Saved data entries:

*** Begin section ***

/-- An image lands in a slot of a holder block (R67, R341, R346, R350, R354). -/
def landImage (s : State) (g core seg blk : Nat) : State :=
  let keep := ((ffind s.groups g).map fun p => p.core == core && p.place.inSlot).getD false
  let slot := if keep then ((ffind s.groups g).map (·.slot)).getD 0 else freeSlot s core
  let s := ((ffind s.groups g).map fun p => wakeBanks s p.core (groupBanks p)).getD s
  let s := { s with blocks := s.blocks.map fun b => (b.1, { b.2 with groups := b.2.groups.filter (· != g) }) }
  let s := modBlock s blk fun b => { b with groups := b.groups ++ [g] }
  let s := modGroup s g fun p => { p with place := .resident, seg := some seg, core := core, slot := slot, block := blk, owe := 0#64, moves := [], th := { p.th with prevSafe := none } }
  let s := wakeBanks s core (((ffind s.groups g).map groupBanks).getD [])
  let s := setHot s core seg 32 32 (satInc32 (bitsOf (segHotCsr s core seg) 63 32))
  let s := dropPins (raiseHigh s core seg) (((ffind s.groups g).map (·.region)).getD 0)
  recheckStores (sweepStubs (settleCore s (((ffind s.groups g).map (·.region)).getD 0) core)) g

/-- What an arrival port decides (R346): held records, a Stopped or removed holder, or no free slot park the image. -/
def arriveImage (s : State) (g : Nat) (p : Group) (r : Region) (m : March) (core seg : Nat) : State :=
  match holderBlock s p.region seg core with
  | some (b, x) =>
    if segHeld m seg || x.run == .stopped || decide (Config.arrivalSlots ≤ slotsUsed s p.region core g) then parkImage s g p r m seg core
    else landImage s g core seg b
  | none => parkImage s g p r m seg core

/-- An image reaches its arrival port, once the pushes that it waits for are acknowledged (R170, R346). -/
def execMarchArrival (g : Nat) (s : State) : Out :=
  .next (match ffind s.groups g with
    | none => s
    | some p =>
      match p.place, (ffind s.regions p.region).bind fun r => r.march.map fun m => (r, m) with
      | .travelling core seg, some (r, m) => if movesDone s g then arriveImage s g p r m core seg else s
      | _, _ => s)

/-- A held record that a holder may admit: region, record, segment, sequence number, holder block. -/
structure Admission where
  region : Nat
  record : Nat
  seg : Nat
  seqNo : Nat
  block : Nat
  deriving DecidableEq, Repr

/-- Held and written records of the segments that a core holds in one region (R347). -/
def admissible (s : State) (core : Nat) (rk : Nat) (m : March) : List Admission :=
  m.held.filterMap fun h =>
    match holderBlock s rk h.2.1 core with
    | some (b, x) =>
      if h.2.2.2 && x.run != .stopped then some { region := rk, record := h.1, seg := h.2.1, seqNo := h.2.2.1, block := b } else none
    | none => none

*** End section ***

In the entries above, count every line containing the word "seqNo". Write only the total.

2